Python code to produce an SQLite database, ready to offer lemma search on the web for Epidocs XML greek documents.
This code is at a very early stage and is not ready for distribution. It works, at least for the developpers. Fill an issue upper if you want to work with the developpers to make it work for your corpus.
- A corpus of greek texts conforming to the tei-epidoc.rng schema. Example
…/myprojects$git clone https://github.com/OpenGreekAndLatin/First1KGreek.git
- A python 3 installation, >= 3.6, < 3.10 (at 2022-01)
ubuntu.21.10:…$python3 -V
Python 3.9.7 - The pip packager
- The Python libxml wrapper for XSLT transformations
ubuntu.21.10:…$sudo pip3 install lxml
- pie_extended, the lemmatizer from Thibault Clérice, with the greek model, takes a while, and can fall in a depedencies hell if you have some required packages installed in other versions than desired by pie. This scenario has worked (Cython allow scikit to recompile itself)
ubuntu.21.10:…$sudo pip3 install Cython
ubuntu.21.10:…$sudo pip3 install pie-extended
ubuntu.21.10:…$pie-extended download grc
Not stable for now.
For a faster lemmatisation, if you have an Nvidia graphic card, you can use it for work (and not only gaming).
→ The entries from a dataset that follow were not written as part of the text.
-- ==== Sys2Proof/Machine/Cascade.lean ====
section
/-! DEFINITION. Cascade arm scheduler (chapter 5, R164 to R194), selection of the profile codes (R224 to R228), edge placement
of the lanes (R199 to R202) and the release of a tick at launch (R27, R137, R142, R147, R182). -/

namespace Sys2Proof.Machine

open Reg

/-! Counts and requests -/

/-- NACT, SPARE and autonomy of arm a at the tick reference (R165, R166), counted after the transitions of step 2 (DESIGN CHOICE, log
entry 96); SPARE falling from 1 or more to 0 or less is NOSPARE
(R187). -/
def Chip.countArm (c : Chip) (a : Nat) : Chip :=
  let l := c.armLanes a
  if l.isEmpty then c
  else
    let nact := (l.filter (fun n => c.lstate n == lsActive)).length
    let spare := (nact : Int) - c.get ARM.CFG.LMAX a
    let r := c.armRec a
    let fell := match r.spare with
      | some o => decide (1 ≤ o ∧ spare ≤ 0)
      | none => false
    let cap := (l.filter (fun n => c.lstate n == lsActive)).foldl (fun x n => x + c.get LNK.UPL.VCAP n) 0
    let c := c.setArm a { r with spare := some spare, nact := nact, cap := cap, auto := decide (l.length ≤ 64 ∧ 1 ≤ spare) }
    if fell then c.flag ARM.EVT.NOSPARE a else c

/-- Level of R167: the level and whether the request was clamped; none for NaN. -/
def levelOf (r : Word) (lmax : Nat) : Option (Nat × Bool) :=
  if F32.isNaN r then none
  else if F32.isInf r then some (if F32.sign r then 0 else lmax, true)
  else
    let l := F32.floorHalf r
    if l < 0 then some (0, true) else if (lmax : Int) < l then some (lmax, true) else some (l.toNat, false)

/-- Direction and zone of arm a from the arm current (R168). -/
def Chip.direction (c : Chip) (a : Nat) (i : Word) : Chip :=
  let idb := c.getW ARM.IDB.IDB a
  let r := c.armRec a
  if F32.lt idb i then c.setArm a { r with dis := false, zone := false }
  else if F32.lt i (F32.neg idb) then c.setArm a { r with dis := true, zone := false }
  else c.setArm a { r with zone := true }

/-- The level of an arm in mode SORT for this tick (R167). -/
def Chip.takeLevel (c : Chip) (a : Nat) (w : Word) : Chip :=
  match levelOf w (c.get ARM.CFG.LMAX a) with
  | none => c.flag ARM.EVT.LBAD a
  | some (l, clamped) =>
    let c := c.setArm a { c.armRec a with level := l }
    if clamped then c.flag ARM.EVT.LCLAMP a else c

/-! Eligibility -/

/-- Plan of lane n. -/
def Chip.plan (c : Chip) (n : Nat) : Plan := nget {} c.arm.plans n

/-- Plan of lane n takes a new record. -/
def Chip.setPlan (c : Chip) (n : Nat) (v : Plan) : Chip := { c with arm := { c.arm with plans := nset {} c.arm.plans n v } }

/-- Flags [29:23] of ARM.LST in a plan: ELIG, RDUE, STRV, SKEPT, WARM, RPTV, RPTE. -/
def fELIG : Nat := 64
def fRDUE : Nat := 32
def fSTRV : Nat := 16
def fSKEPT : Nat := 8
def fWARM : Nat := 4
def fRPTV : Nat := 2
def fRPTE : Nat := 1

/-- Commands (R129). -/
def cBlock : Nat := 0
def cInsert : Nat := 1
def cBypass : Nat := 2

/-- A lane outside ACTIVE: nothing of its Cascade history but the command stands. -/
def Chip.idleLane (c : Chip) (n : Nat) : Chip :=
  let r := c.sched n
  (c.setSched n { cmd := r.cmd, age := r.age, hit := r.hit, cIns := r.cIns, cByp := r.cByp }).setPlan n {}

/-- Warm-up (R170, R583): snapshots after entry that report APPLIED = BYPASS are counted. -/
def Chip.warmUp (c : Chip) (n : Nat) : Chip :=
  let r := c.sched n
  if r.warmDone then c
  else
    let applied := bitsOf (c.get LNK.UPL.STAT n) 15 14
    let cnt := match r.warm with
      | none => 0
      | some k => if (c.lane n).stale then k else if applied = cBypass then k + 1 else 0
    c.setSched n { r with warm := some cnt, warmDone := decide (c.get ARM.CFG.WARM (c.laneArm n) ≤ cnt) }

/-- The starvation memory of R174 on a new snapshot. -/
def Chip.starveSnapshot (c : Chip) (n : Nat) : Chip :=
  let r := c.sched n
  if (c.lane n).stale then c
  else
    let k := if (c.get LNK.UPL.STAT n).testBit 12 then 0 else r.clearRun + 1
    c.setSched n { r with clearRun := k, sticky := r.sticky && decide (k < 2) }

/-- Lane n is starving (R174). -/
def Chip.starving (c : Chip) (n : Nat) : Bool := (c.get LNK.UPL.STAT n).testBit 12 || (c.sched n).sticky

/-- The retire conditions of R184 on this tick's snapshot: VCAP met, echo met, with their runs kept. -/
def Chip.retireConditions (c : Chip) (n : Nat) : Bool × Bool × Chip :=
  let r := c.sched n
  let a := c.laneArm n
  if (c.lane n).stale then (false, false, c)
  else
    let stat := c.get LNK.UPL.STAT n
    if bitsOf stat 6 5 ≠ 0 then (false, false, c.setSched n { r with vBad := 0, eBad := 0 })
    else
      let v := c.get LNK.UPL.VCAP n
      let hi := c.get ARM.VRET.VRHI a
      let lo := c.get ARM.VRET.VRLO a
      let out := (hi != 0xFFFF && decide (hi < v)) || (lo != 0 && decide (v < lo))
      let vb := if out then r.vBad + 1 else 0
      let eb := if (c.get LNK.UPL.ECHO n).testBit 15 then 0 else r.eBad + 1
      (decide (2 ≤ vb), decide (3 ≤ eb) || bitsOf stat 15 14 == 3, c.setSched n { r with vBad := vb, eBad := eb })

/-- A met condition is reported, SM_REPORT once per episode (R186); an episode ends on a new snapshot without it. -/
def Chip.smReport (c : Chip) (n : Nat) (v e : Bool) : Chip :=
  let a := c.laneArm n
  let r := c.sched n
  let stale := (c.lane n).stale
  let c := c.setSched n { r with repV := v || (stale && r.repV), repE := e || (stale && r.repE) }
  let c := if v || e then c.flag ARM.EVT.RPT a else c
  let c := if v && !r.repV then c.raise 18 else c
  if e && !r.repE then c.raise 18 else c

/-- Report bits of ARM.LST. -/
def repBits (v e : Bool) : Nat := (if v then fRPTV else 0) + (if e then fRPTE else 0)

/-- Exclusions 1 to 4 of R169 on one lane of the arm, in order. WARM of a trip-held lane, and RPTV and RPTE in a stale tick, show 0 while
warm-up and episode go on (DESIGN CHOICE, log entry 97); a lane in warm-up is commanded BYPASS, one that passes them
all is marked eligible for the moment. A trip counts anew from here (R171, R182). -/
def Chip.exclude (c : Chip) (n : Nat) : Chip :=
  let c := c.setSched n { c.sched n with hit := false }
  if c.lstate n ≠ lsActive then c.idleLane n
  else
    let a := c.laneArm n
    let c := (c.warmUp n).starveSnapshot n
    let m := c.retireConditions n
    let c := m.2.2
    if (m.1 || m.2.1) && c.on ARM.CFG.CRET a && c.autonomous n then
      ((c.toBlocked n 13 false).flag ARM.EVT.CRET a).idleLane n
    else
      let c := c.smReport n m.1 m.2.1
      let rb := repBits m.1 m.2.1
      let r := c.sched n
      if c.laneHeld n then c.setPlan n { pres := cBlock, flags := rb }
      else if !r.warmDone then c.setPlan n { cmd := cBypass, pres := r.cmd, flags := rb + fWARM }
      else c.setPlan n { cmd := cBypass, pres := r.cmd, flags := rb + fELIG }

/-- Lane n is eligible in its plan. -/
def Chip.planElig (c : Chip) (n : Nat) : Bool := (c.plan n).flags.testBit 6
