/-- ADC_HOST_TRIGGER (R277): at the coming tick reference in RUN. -/
def execAdcHostTrigger (t go : Nat) (s : State) : Host.Outcome State Fault Refusal :=
  run (fun _ c => let c := c.at_ t; c.qstart go (if c.dev.ticking then c.dev.nextT0 else c.now)) s

/-- The record of R280. -/
def Chip.seqRecord (c : Chip) (g : Nat) (r : SeqRun) : List Nat :=
  let es := c.seqEntries g r.q
  let grp := c.group g
  let st := c.stamp (c.raw (r.start + 2000))
  let missing := fun (e : Nat) =>
    let i := 16 * g + e
    resultWord false false false (c.get ADC.SEQ.CH i) (c.get ADC.SEQ.SLOT i) (c.get ADC.SEQ.ROUND i) 0
  (2 ^ 28 + 2 ^ 26 * r.q + 2 ^ 21 * r.src + 2 ^ 16 * es.length + 2 ^ 8 * (r.run % 256) + 2 ^ 7 * bit r.dly +
      grp.lost) :: st.2 :: st.1 % 2 ^ 32 :: st.1 / 2 ^ 32 ::
    es.map (fun e => if nget 0 r.res e = 0 then missing e else nget 0 r.res e)

/-- Entries of a sequence in the order in which their rounds convert (R275). -/
def Chip.byRound (c : Chip) (g : Nat) (es : List Nat) : List Nat :=
  (upTo 16).flatMap (fun r => es.filter (fun e => c.get ADC.SEQ.ROUND (16 * g + e) == r))

/-- SEQUENCE_RECORD (R275): 0.25 us after a sequence has ended, its record goes to the ring, and its results to the engine when ENG
is 1. The triggers lost are counted from header to header (R280). -/
def execSequenceRecord (t g : Nat) (s : State) : Host.Outcome State Fault Refusal :=
  run (fun _ c =>
    let c := c.at_ t
    match (c.group g).ended with
    | [] => c
    | r :: l =>
      if c.now < r.readyAt (c.topRound g r.q) then c else
      let i := 4 * g + r.q
      let rec_ := c.seqRecord g r
      let es := c.seqEntries g r.q
      let c := c.setGroup g { c.group g with ended := l, lost := if c.on ADC.QCFG.RINGEN i then 0 else (c.group g).lost }
      let c := if c.on ADC.QCFG.RINGEN i then c.ringRecord (c.get ADC.QCFG.RING i) rec_ else c
      if c.on ADC.QCFG.ENG i then
        { c with adc := { c.adc with
            eng := (c.byRound g es).foldl (fun m e => nset 0 m (8 * g + c.get ADC.SEQ.SLOT (16 * g + e)) (nget 0 r.res e)) c.adc.eng } }
      else c) s

/-- Leaving RUN abandons the running sequences, the latches, records due and triggers (R278); decimators stop (R272). -/
def Chip.abandonSequences (c : Chip) : Chip :=
  let c := c.each (upTo 4) (fun c g => (c.setGroup g { c.group g with cur := none, latch := none, ended := [] }).gstat g)
  { c with adc := { c.adc with trigs := [], strobed := false, tick := [], dec := [] } }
Install the latest Nvidia pilots, and the Cuda toolkit to use the processors of your graphic card, ant install the python lib
ubuntu.21.10:~$ sudo apt install nvidia-cuda-toolkit
Installation for Windows
- Install nvidia cuda pilots
- Install PyTorch 1.7.1, lemmatization with papie 0.3.9 requires torch<=1.7.1,>=1.3.1, chose the torch version according to your cuda pilot version
- (The full lematization of the Iliad and the Odyssey takes about 5 minutes with cuda on an rtx 3060ti and about 13 minutes without, the 2.6 multiplication factor is about the same with a much larger corpus.)
A python package suppose usually that you have already a running Python installation, but if not, and if you are on windows, the system will not help vou to make good choices like linux. Here some hints that may save you time, at least at date (2022-01).
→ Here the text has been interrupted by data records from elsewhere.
-- ==== Sys2Proof/Machine/Engine.lean ====
section
/-! DEFINITION. Control engine (chapter 12, R344 to R370): sources and destinations, sections, slots, Weir groups, probes, schedule,
commit checks of the CTL block, compare fan-out. Every slot of a tick is evaluated at the tick reference, on the values then in force
(log entry 13). -/

namespace Sys2Proof.Machine

open Reg

/-- Slot s. -/
def Chip.slot (c : Chip) (s : Nat) : SlotRec := nget {} c.ctl.slots s

/-- Slot s takes a new record. -/
def Chip.setSlot (c : Chip) (s : Nat) (v : SlotRec) : Chip := { c with ctl := { c.ctl with slots := nset {} c.ctl.slots s v } }

/-! Sources and destinations -/

/-- Sum of VCAP over the lanes of arm a counted in NACT at the tick reference, and their number (R165, R347). -/
def Chip.capSum (c : Chip) (a : Nat) : Nat × Nat := ((c.armRec a).cap, (c.armRec a).nact)

/-- The value of a source code (R347, R357, R372). -/
def Chip.src (c : Chip) (code : Nat) : Word :=
  if code = 1 then F32.one
  else if 0x08 ≤ code ∧ code < 0x28 then resVolts (nget 0 c.adc.eng (code - 8))
  else if 0x30 ≤ code ∧ code < 0x48 then c.getW CTL.OUT.Y (code - 0x30)
  else if 0x48 ≤ code ∧ code < 0x4E then c.getW CTL.WST.W (code - 0x48)
  else if 0x50 ≤ code ∧ code < 0x60 then c.getW CTL.REF.VALUE (code - 0x50)
  else if 0x60 ≤ code ∧ code < 0x66 then F32.ofRat (c.capSum (code - 0x60)).1 20
  else if 0x68 ≤ code ∧ code < 0x6E then
    let x := c.capSum (code - 0x68)
    if x.2 = 0 then F32.nan else F32.ofRat x.1 (20 * x.2)
  else if 0x70 ≤ code ∧ code < 0x80 then c.grd.out.getD (code - 0x70) (if code = 0x7B then F32.one else 0)
  else 0

/-- A source code that R347 lists. -/
def sourceCode (code : Nat) : Bool :=
  decide (code ≤ 1) || decide (8 ≤ code ∧ code < 0x28) || decide (0x30 ≤ code ∧ code < 0x4E) || decide (0x50 ≤ code ∧ code < 0x66) ||
    decide (0x68 ≤ code ∧ code < 0x6E) || decide (0x70 ≤ code ∧ code < 0x80)

/-- A destination of an arm (R348). -/
def armDest (code : Nat) : Bool := decide (0x10 ≤ code ∧ code < 0x26) && decide (code % 8 < 6)

/-- A destination of a direct port (R348). -/
def dhbDest (code : Nat) : Bool := decide (0x40 ≤ code ∧ code < 0x70) && decide (code % 16 < 12)

/-- A destination code that R348 lists. -/
def destCode (code : Nat) : Bool := code == 0 || armDest code || dhbDest code

/-- A value reaches the destination with a DEST code; 0x40 + p is both compares of port p (R348). -/
def Chip.deliverDest (c : Chip) (code : Nat) (v : Word) : Chip :=
  let put := fun (m : NTab Word) (k : Nat) => nset 0 m k v
  if code = 0 then c
  else if 0x40 ≤ code ∧ code < 0x50 then
    { c with ctl := { c.ctl with dest := put (put c.ctl.dest (code + 0x10)) (code + 0x20) } }
  else { c with ctl := { c.ctl with dest := put c.ctl.dest code } }

/-! Coefficients in force -/

/-- A coefficient as in force at the latest tick reference not after instant x (R362). -/
def Chip.coefAt (c : Chip) (x : Nat) (f : Fld) (n : Nat) : Word :=
  toWord ((c.ctl.hist.filter (fun h => decide (x < h.1) && decide (h.2.1 = (⟨f.id, f.lo, n⟩ : Key)))).foldl
    (fun _ h => h.2.2) (c.get f n))

/-- The fields of one CTL attribute that hold coefficients, limits and scales (R362). -/
def coefFields (id : Nat) : List Fld :=
  if id = 0x4001 then [CTL.SIO.KREF, CTL.SIO.KMEAS, CTL.SIO.KFF]
  else if id = 0x4002 then [CTL.SEC.C1, CTL.SEC.C2, CTL.SEC.C3, CTL.SEC.C4, CTL.SEC.C5, CTL.SEC.C6]
  else if id = 0x4003 then [CTL.LIM.YLO, CTL.LIM.YHI]
  else []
- Install Python 3.8, don’t try to be newer than others. Verbapy is a Digital Humanity library, it requires research libs. Researchers are not paid to dicover new bugs on new versions of Python. Tick NOW (much more easier to explain than after) Add Python 3.8 to PATH, and pip.
- Don’t try to install python globally on windows (ex:
C:\Program Files\Python38). This good practice as a linux admin will run you in "deps hell" with windows. - Verify thoses commands in your preferred console
win10>python -V
Python 3.8.10
win10>where python
C:\Users{YOU}\AppData\Local\Programs\Python\Python38\python.exe - Update pip (the python package installer)
win10>pip install --user --upgrade pip
(--user should not be required, but sometimes, it seems) - Now you should have a Python correct to work, try to install an omportant requirement
win10>pip install lxml